GIVEN ENTRIES START

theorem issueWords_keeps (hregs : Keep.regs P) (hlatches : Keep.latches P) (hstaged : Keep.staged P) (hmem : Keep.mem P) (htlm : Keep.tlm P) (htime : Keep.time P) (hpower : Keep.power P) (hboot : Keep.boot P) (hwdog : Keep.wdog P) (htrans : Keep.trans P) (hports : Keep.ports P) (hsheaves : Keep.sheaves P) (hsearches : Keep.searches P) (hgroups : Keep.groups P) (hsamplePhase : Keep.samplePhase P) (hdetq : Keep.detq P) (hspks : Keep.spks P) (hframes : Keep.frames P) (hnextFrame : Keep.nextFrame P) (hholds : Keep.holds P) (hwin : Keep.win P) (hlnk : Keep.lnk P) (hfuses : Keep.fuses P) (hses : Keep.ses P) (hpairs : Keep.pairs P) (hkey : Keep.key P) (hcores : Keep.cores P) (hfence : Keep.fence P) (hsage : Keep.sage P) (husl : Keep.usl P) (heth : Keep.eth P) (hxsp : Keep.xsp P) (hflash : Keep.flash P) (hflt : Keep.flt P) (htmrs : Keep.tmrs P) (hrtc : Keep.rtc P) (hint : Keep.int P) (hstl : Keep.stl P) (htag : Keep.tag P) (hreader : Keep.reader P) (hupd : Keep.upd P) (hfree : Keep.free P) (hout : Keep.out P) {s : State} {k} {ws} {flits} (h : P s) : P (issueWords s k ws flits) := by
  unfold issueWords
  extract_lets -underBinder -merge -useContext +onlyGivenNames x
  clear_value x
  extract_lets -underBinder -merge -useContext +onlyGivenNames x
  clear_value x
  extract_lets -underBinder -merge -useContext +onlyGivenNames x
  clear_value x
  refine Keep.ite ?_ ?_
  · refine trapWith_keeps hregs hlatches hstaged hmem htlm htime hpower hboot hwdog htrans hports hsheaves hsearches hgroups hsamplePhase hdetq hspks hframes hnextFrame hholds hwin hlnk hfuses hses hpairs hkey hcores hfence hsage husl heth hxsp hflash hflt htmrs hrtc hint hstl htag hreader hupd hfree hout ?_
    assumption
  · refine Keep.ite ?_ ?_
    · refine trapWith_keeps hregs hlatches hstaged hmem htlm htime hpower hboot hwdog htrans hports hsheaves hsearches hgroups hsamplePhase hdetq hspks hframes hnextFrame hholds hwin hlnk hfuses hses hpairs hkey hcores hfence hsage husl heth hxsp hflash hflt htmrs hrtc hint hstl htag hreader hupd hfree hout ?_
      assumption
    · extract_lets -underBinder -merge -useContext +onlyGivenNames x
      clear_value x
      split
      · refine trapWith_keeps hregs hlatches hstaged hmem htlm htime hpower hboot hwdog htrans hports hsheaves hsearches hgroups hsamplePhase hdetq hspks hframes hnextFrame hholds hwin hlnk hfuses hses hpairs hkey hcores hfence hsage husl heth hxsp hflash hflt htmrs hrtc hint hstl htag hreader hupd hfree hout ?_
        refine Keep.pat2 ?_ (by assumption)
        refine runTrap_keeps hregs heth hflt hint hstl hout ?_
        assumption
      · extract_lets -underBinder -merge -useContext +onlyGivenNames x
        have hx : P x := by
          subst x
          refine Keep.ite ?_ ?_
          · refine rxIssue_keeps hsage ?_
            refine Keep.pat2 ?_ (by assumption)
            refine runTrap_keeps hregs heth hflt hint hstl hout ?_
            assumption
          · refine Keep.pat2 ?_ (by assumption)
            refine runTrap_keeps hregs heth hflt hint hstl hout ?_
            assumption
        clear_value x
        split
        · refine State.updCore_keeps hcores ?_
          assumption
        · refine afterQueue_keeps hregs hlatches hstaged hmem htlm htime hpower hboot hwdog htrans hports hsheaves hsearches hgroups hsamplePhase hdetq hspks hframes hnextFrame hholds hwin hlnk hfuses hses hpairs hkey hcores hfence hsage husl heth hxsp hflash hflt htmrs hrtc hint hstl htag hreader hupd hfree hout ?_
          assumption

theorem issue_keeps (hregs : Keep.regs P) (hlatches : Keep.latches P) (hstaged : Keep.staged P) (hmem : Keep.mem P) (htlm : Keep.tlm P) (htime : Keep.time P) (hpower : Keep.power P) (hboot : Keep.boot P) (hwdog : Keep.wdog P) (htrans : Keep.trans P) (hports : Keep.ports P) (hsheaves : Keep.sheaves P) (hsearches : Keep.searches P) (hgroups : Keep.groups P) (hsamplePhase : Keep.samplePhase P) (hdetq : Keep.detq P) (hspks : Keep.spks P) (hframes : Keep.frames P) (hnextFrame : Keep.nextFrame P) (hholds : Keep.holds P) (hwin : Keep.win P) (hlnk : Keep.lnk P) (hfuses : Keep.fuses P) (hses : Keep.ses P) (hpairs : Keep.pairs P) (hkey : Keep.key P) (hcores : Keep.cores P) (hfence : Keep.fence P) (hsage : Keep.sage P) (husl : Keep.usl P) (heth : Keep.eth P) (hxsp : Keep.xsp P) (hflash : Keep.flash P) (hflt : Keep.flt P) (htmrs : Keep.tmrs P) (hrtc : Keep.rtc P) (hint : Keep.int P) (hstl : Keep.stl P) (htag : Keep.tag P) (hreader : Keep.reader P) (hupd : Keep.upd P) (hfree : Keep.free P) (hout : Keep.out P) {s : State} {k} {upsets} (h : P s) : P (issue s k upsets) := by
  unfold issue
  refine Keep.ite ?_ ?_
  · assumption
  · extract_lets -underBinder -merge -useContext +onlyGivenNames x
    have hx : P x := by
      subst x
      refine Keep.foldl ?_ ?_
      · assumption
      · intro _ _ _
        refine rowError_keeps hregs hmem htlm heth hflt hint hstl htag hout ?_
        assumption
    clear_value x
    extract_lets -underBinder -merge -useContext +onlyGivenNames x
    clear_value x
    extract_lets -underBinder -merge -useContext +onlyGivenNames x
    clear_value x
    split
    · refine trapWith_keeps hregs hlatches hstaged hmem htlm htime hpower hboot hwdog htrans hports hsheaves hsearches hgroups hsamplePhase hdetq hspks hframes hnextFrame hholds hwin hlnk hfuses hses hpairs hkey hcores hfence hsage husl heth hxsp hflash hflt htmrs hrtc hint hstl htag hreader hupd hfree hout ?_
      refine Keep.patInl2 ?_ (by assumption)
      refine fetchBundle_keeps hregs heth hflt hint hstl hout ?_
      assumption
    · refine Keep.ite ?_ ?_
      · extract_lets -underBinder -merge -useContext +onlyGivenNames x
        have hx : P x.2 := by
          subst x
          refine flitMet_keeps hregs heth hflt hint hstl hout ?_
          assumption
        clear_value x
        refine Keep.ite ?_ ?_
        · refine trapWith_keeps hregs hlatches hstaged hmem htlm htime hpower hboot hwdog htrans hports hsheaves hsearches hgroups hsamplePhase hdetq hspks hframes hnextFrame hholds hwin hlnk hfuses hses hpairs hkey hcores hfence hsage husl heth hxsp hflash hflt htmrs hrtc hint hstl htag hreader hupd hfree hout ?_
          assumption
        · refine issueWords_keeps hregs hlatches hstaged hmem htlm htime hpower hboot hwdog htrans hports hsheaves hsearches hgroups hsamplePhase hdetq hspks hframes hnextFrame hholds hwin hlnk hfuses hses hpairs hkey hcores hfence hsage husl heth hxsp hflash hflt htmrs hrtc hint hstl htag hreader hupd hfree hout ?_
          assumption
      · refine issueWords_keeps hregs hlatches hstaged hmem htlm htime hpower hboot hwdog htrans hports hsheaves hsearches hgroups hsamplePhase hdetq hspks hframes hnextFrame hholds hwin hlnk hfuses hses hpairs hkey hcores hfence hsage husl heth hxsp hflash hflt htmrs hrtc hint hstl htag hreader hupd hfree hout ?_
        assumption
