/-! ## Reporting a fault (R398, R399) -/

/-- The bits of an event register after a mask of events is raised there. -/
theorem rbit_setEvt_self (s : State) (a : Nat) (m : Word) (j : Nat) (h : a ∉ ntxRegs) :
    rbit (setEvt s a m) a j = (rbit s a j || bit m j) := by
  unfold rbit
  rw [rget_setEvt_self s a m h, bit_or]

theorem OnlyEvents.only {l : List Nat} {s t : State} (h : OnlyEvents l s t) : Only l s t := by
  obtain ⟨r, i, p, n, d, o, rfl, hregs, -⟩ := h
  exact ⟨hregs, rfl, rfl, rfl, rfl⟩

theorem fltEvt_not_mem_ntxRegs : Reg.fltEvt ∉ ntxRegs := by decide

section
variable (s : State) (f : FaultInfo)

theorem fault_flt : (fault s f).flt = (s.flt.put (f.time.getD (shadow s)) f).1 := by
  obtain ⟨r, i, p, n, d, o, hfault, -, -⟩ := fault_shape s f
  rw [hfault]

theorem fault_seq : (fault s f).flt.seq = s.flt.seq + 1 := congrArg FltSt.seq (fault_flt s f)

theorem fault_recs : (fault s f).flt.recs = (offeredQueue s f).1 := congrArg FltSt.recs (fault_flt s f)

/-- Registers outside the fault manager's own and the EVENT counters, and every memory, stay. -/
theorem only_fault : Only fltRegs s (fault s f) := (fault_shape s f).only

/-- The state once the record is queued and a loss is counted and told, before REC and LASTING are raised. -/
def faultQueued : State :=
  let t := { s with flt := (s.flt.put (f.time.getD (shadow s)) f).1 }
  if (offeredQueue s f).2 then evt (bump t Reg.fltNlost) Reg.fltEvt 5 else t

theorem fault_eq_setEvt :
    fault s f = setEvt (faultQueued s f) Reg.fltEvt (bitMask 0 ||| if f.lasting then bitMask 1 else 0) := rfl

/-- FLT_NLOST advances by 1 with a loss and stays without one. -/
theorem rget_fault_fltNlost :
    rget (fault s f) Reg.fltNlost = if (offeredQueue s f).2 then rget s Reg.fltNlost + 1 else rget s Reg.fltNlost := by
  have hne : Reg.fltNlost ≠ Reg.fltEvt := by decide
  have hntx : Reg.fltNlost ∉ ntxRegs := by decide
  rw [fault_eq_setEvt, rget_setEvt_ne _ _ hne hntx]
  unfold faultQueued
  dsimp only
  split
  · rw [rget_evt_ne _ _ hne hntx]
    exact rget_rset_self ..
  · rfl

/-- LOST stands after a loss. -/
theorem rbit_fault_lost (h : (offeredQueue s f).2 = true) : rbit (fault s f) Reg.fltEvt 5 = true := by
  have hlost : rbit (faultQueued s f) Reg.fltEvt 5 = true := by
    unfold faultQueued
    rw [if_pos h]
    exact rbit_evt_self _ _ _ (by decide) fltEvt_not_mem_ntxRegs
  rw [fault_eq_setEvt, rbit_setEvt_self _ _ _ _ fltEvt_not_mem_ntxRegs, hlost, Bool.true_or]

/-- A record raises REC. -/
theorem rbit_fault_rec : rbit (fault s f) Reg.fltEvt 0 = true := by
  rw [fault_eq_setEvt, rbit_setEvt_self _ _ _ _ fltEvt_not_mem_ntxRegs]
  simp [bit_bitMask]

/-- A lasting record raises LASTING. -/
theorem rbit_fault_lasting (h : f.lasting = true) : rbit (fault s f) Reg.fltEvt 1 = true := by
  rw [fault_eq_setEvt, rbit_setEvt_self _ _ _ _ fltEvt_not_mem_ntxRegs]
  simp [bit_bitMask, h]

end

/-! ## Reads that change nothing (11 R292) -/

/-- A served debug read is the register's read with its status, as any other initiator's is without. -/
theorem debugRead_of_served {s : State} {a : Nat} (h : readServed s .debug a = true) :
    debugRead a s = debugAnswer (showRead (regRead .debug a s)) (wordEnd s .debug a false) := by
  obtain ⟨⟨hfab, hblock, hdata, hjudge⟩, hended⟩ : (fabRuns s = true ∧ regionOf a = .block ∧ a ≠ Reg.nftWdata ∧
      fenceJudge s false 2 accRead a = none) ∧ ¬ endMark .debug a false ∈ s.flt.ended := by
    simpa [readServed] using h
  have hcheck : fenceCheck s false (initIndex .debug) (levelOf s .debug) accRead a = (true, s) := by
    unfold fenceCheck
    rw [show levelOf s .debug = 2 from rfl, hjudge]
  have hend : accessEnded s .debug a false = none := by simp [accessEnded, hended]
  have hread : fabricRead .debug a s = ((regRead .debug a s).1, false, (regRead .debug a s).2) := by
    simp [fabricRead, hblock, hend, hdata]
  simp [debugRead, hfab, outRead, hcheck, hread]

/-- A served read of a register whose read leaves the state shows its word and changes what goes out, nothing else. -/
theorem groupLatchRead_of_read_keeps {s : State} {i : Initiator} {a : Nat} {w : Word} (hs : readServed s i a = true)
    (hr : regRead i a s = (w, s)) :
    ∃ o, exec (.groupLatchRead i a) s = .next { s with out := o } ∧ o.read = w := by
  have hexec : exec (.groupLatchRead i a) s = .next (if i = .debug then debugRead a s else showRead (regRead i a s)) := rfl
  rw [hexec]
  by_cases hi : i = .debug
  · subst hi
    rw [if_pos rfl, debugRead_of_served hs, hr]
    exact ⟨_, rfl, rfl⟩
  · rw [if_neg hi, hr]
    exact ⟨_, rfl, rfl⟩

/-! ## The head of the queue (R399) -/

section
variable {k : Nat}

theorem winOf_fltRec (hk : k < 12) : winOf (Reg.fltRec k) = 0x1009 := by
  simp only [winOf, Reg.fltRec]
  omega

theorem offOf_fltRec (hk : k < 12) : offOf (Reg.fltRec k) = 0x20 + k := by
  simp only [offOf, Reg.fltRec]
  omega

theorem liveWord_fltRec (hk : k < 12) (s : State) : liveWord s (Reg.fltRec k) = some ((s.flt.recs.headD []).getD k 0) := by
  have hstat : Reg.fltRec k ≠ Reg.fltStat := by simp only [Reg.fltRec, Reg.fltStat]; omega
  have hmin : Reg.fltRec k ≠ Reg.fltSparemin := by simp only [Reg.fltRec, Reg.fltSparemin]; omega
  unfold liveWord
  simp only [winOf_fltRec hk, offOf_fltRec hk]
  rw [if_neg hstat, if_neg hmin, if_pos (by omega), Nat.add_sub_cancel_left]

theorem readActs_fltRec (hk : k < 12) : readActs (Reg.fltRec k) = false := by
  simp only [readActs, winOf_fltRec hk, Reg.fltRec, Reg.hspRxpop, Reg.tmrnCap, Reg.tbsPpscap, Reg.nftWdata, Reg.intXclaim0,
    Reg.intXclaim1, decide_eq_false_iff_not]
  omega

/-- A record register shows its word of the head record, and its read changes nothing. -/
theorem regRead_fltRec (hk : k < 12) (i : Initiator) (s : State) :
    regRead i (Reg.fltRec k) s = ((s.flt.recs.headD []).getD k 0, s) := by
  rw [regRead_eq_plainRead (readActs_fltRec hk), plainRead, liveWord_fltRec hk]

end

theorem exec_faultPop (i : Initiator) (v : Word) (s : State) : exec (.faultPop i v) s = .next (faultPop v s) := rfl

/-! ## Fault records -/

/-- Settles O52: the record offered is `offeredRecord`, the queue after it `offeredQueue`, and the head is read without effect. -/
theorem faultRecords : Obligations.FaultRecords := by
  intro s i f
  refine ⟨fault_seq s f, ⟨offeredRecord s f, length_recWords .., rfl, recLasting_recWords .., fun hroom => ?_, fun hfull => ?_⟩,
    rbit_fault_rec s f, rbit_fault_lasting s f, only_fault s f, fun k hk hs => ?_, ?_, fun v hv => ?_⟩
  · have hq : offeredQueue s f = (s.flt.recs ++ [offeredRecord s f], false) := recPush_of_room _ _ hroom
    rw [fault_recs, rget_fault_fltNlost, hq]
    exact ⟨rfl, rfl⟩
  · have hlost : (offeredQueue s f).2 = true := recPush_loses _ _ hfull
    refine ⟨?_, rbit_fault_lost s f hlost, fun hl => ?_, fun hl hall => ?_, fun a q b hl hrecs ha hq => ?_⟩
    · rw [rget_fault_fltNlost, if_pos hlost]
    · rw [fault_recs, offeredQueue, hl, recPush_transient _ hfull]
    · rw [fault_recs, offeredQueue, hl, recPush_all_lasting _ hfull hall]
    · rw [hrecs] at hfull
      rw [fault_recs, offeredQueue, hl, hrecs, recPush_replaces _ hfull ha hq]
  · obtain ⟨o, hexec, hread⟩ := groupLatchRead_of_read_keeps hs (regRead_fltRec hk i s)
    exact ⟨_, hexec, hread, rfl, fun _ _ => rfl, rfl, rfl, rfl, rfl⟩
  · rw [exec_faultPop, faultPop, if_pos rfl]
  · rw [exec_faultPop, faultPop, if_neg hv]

GIVEN ENTRIES END

■ WORK INSTRUCTION
For this task, write out exactly the lines of the entries above, starting at the line with "rw [hfault]" and ending at the line with "flt := (s.flt.put", both included, and no others.

■ REPLY TO THE EXERCISE
  rw [hfault]

theorem fault_seq : (fault s f).flt.seq = s.flt.seq + 1 := congrArg FltSt.seq (fault_flt s f)

theorem fault_recs : (fault s f).flt.recs = (offeredQueue s f).1 := congrArg FltSt.recs (fault_flt s f)

/-- Registers outside the fault manager's own and the EVENT counters, and every memory, stay. -/
theorem only_fault : Only fltRegs s (fault s f) := (fault_shape s f).only

/-- The state once the record is queued and a loss is counted and told, before REC and LASTING are raised. -/
def faultQueued : State :=
  let t := { s with flt := (s.flt.put (f.time.getD (shadow s)) f).1 }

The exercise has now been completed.